- Died: 5 November 1935
- Allegiance: Ethiopia
- Conflicts: Second Italo-Ethiopian War
- Other work: Administrator

= Afawarq Walda Samayat =

Ethiopian administrator and commander

Afawarq Walda Samayat, or Afework Woldesemait (died 5 November 1935), was an Ethiopian administrator and commander.

==Biography==
Afawarq belonged to the recently conquered Kafa tribe of southern Ethiopia, who were traditionally seen as a "slave race" by the northern elite. He initially served in the household of Empress Zewditu before becoming a military governor of the Ogaden region.
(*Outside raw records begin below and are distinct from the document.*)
-- ==== Sys2Proof/Machine/Steps.lean ====
section
/-!
DEFINITION. Sys2Proof/Machine/Steps.lean: steps of a partition and of its drums: validation and journal, the latch of a drum, done,
budgets, deadline and watchdog, the prefetch sequencer, calibration, and the runtime's actions on stopped contexts
(04_execution_and_timing.md; R146; R246 to R249; R462 to R464).
-/
namespace Sys2Proof.Machine

open Sys2Proof (CtxId Fields Word)

-- ===== DRM_CTX_CONTROL (R146) =====

/-- An action of DRM_CTX_CONTROL on logical drum n of kit k. -/
def State.ctxAction (s : State) (k n : Nat) (w : Word) (act : Nat) (g : Ctx → Ctx) : State :=
  let u : CtxId := ⟨k, s.phys k n, F.DRM_CTX_CONTROL_MALLET.of w, F.DRM_CTX_CONTROL_CTX.of w⟩
  let c := s.ctx u
  let running := match s.partOfKit k with
    | some p => decide (s.stepState p = stRunning)
    | none => false
  if s.fb F.HUB_STATUS_READY 0 0 && s.kitLive k && decide (n < 150) && decide (F.DRM_CTX_CONTROL_ACTION.of w = act) && running &&
      decide (1 ≤ c.fault) && decide (c.fault ≤ 0xF) && !c.halted then s.setCtx u g
  else s

/-- RETRY at PC. -/
def execRetry (k n : Nat) (w : Word) (s : State) : Answer :=
  .next (s.ctxAction k n w 1 (fun c => { c with fault := 0, stopped := false }))
/-- SKIP to PC + 8. -/
def execSkip (k n : Nat) (w : Word) (s : State) : Answer :=
  .next (s.ctxAction k n w 2 (fun c => { c with fault := 0, stopped := false, pc := c.pc + 8 }))
/-- RESUME_AT the PC field. -/
def execResumeAt (k n : Nat) (w : Word) (s : State) : Answer :=
  .next (s.ctxAction k n w 3 (fun c =>
    { c with fault := 0, stopped := false, pc := BitVec.ofNat 32 (F.DRM_CTX_CONTROL_PC.of w) }))
/-- HALT until the next step. -/
def execHalt (k n : Nat) (w : Word) (s : State) : Answer := .next (s.ctxAction k n w 4 (fun c => { c with halted := true }))

-- ===== Budgets (R170) =====

/-- The FLOOR of a kit as deadlines take it (R170): the one reported, else the last nonzero one reported since cold reset, else 1,500. -/
def State.kitFloor (s : State) (k : Nat) : Nat :=
  let f := s.f F.KIT_OPPOINT_FLOOR k 0
  if f ≠ 0 then f else if (s.kit k).lastFloor ≠ 0 then (s.kit k).lastFloor else 1500

/-- The lowest FLOOR of a partition's kits. -/
def State.partFloor (s : State) (p : Nat) : Nat := (s.kitsOf p).foldl (fun f k => min f (s.kitFloor k)) 0xFFFF

/-- D of the running step for a FLOOR (R170), with the time that a forced calibration or a rebind adds. -/
def State.deadlineFor (s : State) (p f : Nat) : Nat :=
  let b := (s.part p).budget
  let h := F.PAR_STEP_BUDGET_HS_BOUND.of b + 32
  (10000 * h + f - 1) / f + F.PAR_STEP_BUDGET_STALL_NS.of b + 800 + (s.part p).run.extraNs

/-- Lower F to f and recompute D, which never decreases within a step. -/
def State.lowerFloor (s : State) (p f : Nat) : State :=
  let g := min (s.part p).floor f
  let s := s.setPart p (fun x => { x with floor := g })
  let d := max (s.f F.PAR_STEP_DEADLINE_D_NS p 0) (s.deadlineFor p g)
  s.setF F.PAR_STEP_DEADLINE_D_NS p 0 d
In 1935, at the outbreak of the Second Italo-Ethiopian War, grazmach and balambaras Afawarq Walda Samayat was the acting shum of Jijiga. He worked tirelessly to prepare the Ogaden for war on what was known as the "southern front".
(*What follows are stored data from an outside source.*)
-- ==== Sys2Proof/Machine/Preempt.lean ====
section
/-!
DEFINITION. Sys2Proof/Machine/Preempt.lean: step starts, regulator windows and pre-emption (04_execution_and_timing.md, R154;
07_serving_engine.md, R246; 13_partitions_and_preemption.md, R407 to R429).
-/
namespace Sys2Proof.Machine

open Sys2Proof (Word)

-- ===== Step starts (R154, R246, R449, R452) =====

/-- A unit test: drum d of kit k or one of its mallets. -/
def onDrum (k d u : Nat) : Bool := decide (u / 2 ^ 21 < 2) && decide (unitKit u = k) && decide (unitNum u = d)

/-- A forced check holds the drum's latch: one of the drum, or of a segment of its kit (R445). -/
def State.checkHolds (s : State) (k d : Nat) : Bool :=
  s.integ.checks.any (fun q => q.2.running && q.2.forced && q.2.on (fun u => onDrum k d u || (decide (unitKind u = 2) && decide (unitKit u = k))))

/-- A step start abandons the checks of a drum, which start again later (R449). [log 76: DEDUCED] -/
def State.abandonDrum (s : State) (k d : Nat) : State :=
  s.setInteg (fun x => { x with checks := x.checks.map (fun (q : Nat × SCheck) =>
    (q.1, if q.2.on (onDrum k d) then { q.2 with running := false, refereeing := false } else q.2)) })

/-- ns that the copy to a spare takes at the tempo of its drum (R453). -/
def State.rebindNs (s : State) (p k n : Nat) : Nat :=
  let t := (s.drum k (s.phys k n)).tempo
  let t := if t = 0 then s.kitFloor k else t
  (rebindBytes (s.rebindList p).2 k n / 64 * 10000 + t - 1) / t + 2000

/-- A step start, after what has waited for one has taken effect on the kits; D grows by what that costs. -/
def State.beginWith (s : State) (p : Nat) (start : State → State) : State :=
  let s := (s.kitsOf p).foldl (fun s k => s.applyDrums k) s
  let q := (s.kitsOf p).foldl (fun (q : State × Nat) k =>
    let r := q.1.applySegs k
    (r.1, q.2 + if r.2 = 0 then 0 else 2000)) (s, 0)
  let s := start q.1
  let ns := (s.kitsOf p).foldl (fun t k => (List.range 150).foldl (fun t n =>
    if (s.drum k (s.phys k n)).rebindFrom ≠ 0 ∧ s.imagePending k = false then t + s.rebindNs p k n else t) t) q.2
  if ns = 0 then s else s.extendD p ns

/-- The start of a submitted step. -/
def State.beginStep (s : State) (p : Nat) : State := s.beginWith p (fun s => s.startStep p)

-- ===== Pre-emption: evaluation (R418 to R422) =====

def phNone : Nat := 0
def phWaiting : Nat := 1
def phSaving : Nat := 2
def phSaved : Nat := 3
def phLent : Nat := 4
def phReturning : Nat := 5
def phRestoring : Nat := 6

def preOk : Nat := 0
def preNospace : Nat := 1
def preWaiting : Nat := 2
def preBadState : Nat := 3
def preBadLiveset : Nat := 4
def preStaging : Nat := 5
def preNested : Nat := 6
def preBadImage : Nat := 7
def preKitLost : Nat := 8
def preBadOp : Nat := 10
def preExport : Nat := 11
The British-South African journalist George Steer described Afawarq after meeting him in late 1935; "He was wearing now the simple field dress of an Abyssinian officer, which suited him better than the costume of the court. That is to say, he was wearing a Japanese solar topee, a British warm, Ethiopian jodhpurs and Somali sandals. A heavy revolver hung at his side. His manner was slow, steady and somewhat defiant. He showed at once that he was a man of weight and force. His Kafa ancestry made him much more African outwardly than the other chiefs that I had seen — the heavy way he sat under the canopy, the dark short eyelashes that curved back from his eyes, which rolled a little when he said anything positive".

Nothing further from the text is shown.